Extract all lines from the data beneath that include the word "fsel".

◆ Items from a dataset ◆
· · ·
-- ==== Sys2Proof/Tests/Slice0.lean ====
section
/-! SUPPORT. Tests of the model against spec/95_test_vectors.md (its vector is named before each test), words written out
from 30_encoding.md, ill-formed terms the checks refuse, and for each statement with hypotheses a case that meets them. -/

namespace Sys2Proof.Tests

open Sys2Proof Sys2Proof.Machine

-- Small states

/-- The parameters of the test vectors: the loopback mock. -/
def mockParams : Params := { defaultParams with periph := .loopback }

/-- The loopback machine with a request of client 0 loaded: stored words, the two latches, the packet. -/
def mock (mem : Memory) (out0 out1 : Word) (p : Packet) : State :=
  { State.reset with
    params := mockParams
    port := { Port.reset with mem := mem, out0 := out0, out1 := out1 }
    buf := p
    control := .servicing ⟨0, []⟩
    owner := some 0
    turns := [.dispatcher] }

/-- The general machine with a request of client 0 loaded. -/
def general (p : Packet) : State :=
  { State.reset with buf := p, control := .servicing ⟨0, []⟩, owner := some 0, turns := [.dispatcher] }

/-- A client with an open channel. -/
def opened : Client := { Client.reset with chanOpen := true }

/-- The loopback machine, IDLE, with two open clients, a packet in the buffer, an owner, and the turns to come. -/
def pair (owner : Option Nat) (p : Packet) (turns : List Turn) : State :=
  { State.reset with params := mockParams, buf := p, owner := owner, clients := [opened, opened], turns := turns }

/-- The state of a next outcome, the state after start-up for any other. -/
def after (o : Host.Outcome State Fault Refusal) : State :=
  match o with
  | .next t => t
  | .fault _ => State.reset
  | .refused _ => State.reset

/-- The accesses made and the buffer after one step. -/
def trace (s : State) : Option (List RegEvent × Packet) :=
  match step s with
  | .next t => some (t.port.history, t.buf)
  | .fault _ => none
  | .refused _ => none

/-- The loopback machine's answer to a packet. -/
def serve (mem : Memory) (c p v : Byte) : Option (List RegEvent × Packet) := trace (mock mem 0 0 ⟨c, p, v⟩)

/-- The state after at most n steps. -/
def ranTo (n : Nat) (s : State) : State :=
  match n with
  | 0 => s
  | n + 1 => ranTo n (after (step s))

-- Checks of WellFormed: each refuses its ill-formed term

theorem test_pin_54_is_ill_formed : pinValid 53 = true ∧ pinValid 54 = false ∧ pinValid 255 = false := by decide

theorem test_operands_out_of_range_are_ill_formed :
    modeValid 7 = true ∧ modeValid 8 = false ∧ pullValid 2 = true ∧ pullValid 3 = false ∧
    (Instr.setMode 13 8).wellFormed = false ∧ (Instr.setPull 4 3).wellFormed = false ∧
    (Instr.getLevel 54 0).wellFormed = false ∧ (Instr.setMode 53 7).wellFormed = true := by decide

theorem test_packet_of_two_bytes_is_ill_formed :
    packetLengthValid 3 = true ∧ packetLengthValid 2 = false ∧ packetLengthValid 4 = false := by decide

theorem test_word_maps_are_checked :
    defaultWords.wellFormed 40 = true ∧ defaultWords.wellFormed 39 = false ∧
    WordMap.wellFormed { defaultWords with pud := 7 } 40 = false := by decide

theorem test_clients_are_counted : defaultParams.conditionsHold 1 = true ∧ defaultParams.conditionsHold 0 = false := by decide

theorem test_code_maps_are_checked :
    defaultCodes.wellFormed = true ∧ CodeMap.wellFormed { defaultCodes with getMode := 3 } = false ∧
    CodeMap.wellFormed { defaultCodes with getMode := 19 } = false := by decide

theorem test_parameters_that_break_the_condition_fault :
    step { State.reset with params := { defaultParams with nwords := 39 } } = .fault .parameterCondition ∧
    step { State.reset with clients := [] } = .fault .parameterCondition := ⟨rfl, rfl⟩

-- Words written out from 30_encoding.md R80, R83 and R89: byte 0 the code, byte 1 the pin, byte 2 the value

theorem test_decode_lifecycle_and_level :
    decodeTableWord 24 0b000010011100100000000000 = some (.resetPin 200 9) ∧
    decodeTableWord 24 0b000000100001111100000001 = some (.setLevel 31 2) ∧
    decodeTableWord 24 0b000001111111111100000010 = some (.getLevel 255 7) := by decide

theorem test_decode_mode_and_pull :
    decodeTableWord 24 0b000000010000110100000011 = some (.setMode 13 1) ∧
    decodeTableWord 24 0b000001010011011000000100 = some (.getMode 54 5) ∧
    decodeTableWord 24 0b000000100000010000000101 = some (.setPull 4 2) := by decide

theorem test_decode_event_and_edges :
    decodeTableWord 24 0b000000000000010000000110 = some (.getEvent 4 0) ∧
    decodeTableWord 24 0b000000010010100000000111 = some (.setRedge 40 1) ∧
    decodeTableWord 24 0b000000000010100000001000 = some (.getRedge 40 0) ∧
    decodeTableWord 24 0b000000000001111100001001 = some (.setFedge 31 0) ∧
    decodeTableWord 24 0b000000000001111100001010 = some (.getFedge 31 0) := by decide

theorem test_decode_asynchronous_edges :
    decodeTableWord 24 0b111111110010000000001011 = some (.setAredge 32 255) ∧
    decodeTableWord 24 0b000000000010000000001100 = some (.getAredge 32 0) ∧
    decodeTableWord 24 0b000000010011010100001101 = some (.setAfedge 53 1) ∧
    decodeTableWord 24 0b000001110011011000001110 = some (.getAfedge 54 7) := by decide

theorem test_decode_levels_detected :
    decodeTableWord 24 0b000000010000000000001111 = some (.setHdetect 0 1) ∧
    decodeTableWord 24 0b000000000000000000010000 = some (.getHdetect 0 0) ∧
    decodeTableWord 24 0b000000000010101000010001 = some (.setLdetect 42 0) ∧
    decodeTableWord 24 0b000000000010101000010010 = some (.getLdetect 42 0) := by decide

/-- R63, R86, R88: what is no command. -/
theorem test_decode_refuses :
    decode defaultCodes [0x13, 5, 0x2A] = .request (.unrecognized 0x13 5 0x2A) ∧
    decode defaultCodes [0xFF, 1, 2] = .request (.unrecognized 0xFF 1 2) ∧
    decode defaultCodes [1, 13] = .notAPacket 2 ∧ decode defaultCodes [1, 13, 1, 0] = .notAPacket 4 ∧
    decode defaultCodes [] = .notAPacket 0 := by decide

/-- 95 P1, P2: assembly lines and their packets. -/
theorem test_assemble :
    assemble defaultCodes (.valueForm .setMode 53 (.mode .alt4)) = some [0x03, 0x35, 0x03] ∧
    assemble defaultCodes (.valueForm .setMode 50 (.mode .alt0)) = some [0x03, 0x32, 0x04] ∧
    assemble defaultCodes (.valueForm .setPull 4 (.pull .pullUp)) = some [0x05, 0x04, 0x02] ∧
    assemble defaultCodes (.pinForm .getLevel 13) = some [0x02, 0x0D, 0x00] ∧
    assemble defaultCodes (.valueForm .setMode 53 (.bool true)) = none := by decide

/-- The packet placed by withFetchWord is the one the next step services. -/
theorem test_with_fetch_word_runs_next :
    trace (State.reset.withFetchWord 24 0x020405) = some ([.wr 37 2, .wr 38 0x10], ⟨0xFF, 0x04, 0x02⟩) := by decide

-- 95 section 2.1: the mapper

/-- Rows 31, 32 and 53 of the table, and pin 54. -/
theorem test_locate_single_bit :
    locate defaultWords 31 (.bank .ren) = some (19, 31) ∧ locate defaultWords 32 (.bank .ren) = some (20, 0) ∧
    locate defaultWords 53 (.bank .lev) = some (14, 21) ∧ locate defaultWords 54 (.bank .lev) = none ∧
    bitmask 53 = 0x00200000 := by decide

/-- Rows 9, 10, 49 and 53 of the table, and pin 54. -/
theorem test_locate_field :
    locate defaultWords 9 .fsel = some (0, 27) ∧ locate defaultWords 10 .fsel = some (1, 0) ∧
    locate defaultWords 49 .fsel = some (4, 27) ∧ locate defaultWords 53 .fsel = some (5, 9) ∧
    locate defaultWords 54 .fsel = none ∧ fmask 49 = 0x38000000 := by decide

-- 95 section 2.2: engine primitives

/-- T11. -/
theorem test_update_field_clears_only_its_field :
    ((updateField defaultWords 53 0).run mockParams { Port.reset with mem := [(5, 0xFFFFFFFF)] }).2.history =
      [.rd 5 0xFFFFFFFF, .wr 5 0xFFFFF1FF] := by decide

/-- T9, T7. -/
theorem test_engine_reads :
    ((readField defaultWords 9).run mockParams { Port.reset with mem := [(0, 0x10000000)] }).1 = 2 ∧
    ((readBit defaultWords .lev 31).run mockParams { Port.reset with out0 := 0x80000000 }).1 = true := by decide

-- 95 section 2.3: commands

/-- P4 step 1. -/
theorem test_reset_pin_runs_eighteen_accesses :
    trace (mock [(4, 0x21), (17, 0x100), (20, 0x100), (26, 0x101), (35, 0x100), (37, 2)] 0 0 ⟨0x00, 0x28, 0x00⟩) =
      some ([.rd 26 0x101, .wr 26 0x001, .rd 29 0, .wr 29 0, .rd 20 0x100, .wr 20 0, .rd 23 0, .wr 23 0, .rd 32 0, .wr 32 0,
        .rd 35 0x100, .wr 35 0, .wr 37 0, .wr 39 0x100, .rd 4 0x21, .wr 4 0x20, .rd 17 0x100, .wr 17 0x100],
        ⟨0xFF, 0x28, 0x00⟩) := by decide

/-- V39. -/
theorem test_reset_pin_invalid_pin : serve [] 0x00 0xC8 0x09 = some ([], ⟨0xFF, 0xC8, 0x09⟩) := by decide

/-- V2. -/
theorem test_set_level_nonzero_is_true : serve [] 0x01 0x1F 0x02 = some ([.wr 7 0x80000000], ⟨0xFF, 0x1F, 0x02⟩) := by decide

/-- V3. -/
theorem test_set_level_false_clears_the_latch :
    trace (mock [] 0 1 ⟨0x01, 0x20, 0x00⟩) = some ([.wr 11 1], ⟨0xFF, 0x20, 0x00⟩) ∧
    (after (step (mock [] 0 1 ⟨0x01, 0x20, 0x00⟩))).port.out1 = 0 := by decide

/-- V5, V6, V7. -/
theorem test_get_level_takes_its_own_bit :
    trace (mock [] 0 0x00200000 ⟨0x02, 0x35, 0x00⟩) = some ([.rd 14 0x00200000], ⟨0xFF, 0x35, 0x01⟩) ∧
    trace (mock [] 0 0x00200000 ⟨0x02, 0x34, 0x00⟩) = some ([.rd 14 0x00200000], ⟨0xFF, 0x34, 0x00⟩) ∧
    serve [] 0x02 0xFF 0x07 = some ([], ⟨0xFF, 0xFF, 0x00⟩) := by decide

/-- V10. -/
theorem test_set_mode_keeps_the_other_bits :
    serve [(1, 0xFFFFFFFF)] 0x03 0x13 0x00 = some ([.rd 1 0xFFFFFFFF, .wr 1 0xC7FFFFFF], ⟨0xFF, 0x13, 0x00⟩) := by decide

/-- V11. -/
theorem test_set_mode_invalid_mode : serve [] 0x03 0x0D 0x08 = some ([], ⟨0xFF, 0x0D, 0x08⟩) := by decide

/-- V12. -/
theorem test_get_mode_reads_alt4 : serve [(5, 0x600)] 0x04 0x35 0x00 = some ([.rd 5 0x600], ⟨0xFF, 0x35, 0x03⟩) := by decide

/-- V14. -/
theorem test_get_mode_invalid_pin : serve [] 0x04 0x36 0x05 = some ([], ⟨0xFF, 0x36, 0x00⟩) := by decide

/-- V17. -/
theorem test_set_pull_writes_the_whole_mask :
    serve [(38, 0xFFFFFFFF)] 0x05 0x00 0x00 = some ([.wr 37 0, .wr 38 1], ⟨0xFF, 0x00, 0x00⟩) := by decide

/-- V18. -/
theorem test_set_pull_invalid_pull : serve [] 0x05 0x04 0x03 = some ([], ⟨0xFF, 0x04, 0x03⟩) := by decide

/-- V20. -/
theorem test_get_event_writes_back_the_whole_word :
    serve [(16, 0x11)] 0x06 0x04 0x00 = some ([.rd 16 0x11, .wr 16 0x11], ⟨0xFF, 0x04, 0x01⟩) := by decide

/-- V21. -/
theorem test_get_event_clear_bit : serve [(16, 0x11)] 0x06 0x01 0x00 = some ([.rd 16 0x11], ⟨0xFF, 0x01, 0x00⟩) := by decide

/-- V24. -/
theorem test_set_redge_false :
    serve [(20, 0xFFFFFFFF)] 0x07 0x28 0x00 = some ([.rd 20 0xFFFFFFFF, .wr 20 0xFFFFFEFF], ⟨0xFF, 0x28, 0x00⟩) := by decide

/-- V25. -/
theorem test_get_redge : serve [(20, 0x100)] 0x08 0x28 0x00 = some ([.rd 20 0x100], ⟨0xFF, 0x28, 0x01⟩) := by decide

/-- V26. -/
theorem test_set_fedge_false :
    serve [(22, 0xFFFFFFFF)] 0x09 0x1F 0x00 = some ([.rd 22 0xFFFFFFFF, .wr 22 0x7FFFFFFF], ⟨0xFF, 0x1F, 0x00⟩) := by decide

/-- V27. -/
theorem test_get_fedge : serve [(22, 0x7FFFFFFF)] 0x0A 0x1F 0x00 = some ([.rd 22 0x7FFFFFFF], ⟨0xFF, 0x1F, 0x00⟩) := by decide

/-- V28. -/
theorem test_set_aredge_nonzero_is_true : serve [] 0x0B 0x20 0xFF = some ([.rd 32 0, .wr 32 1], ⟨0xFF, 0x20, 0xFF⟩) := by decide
· · ·
◆ EXPECTED OUTPUT ◆
    locate defaultWords 9 .fsel = some (0, 27) ∧ locate defaultWords 10 .fsel = some (1, 0) ∧
    locate defaultWords 49 .fsel = some (4, 27) ∧ locate defaultWords 53 .fsel = some (5, 9) ∧
    locate defaultWords 54 .fsel = none ∧ fmask 49 = 0x38000000 := by decide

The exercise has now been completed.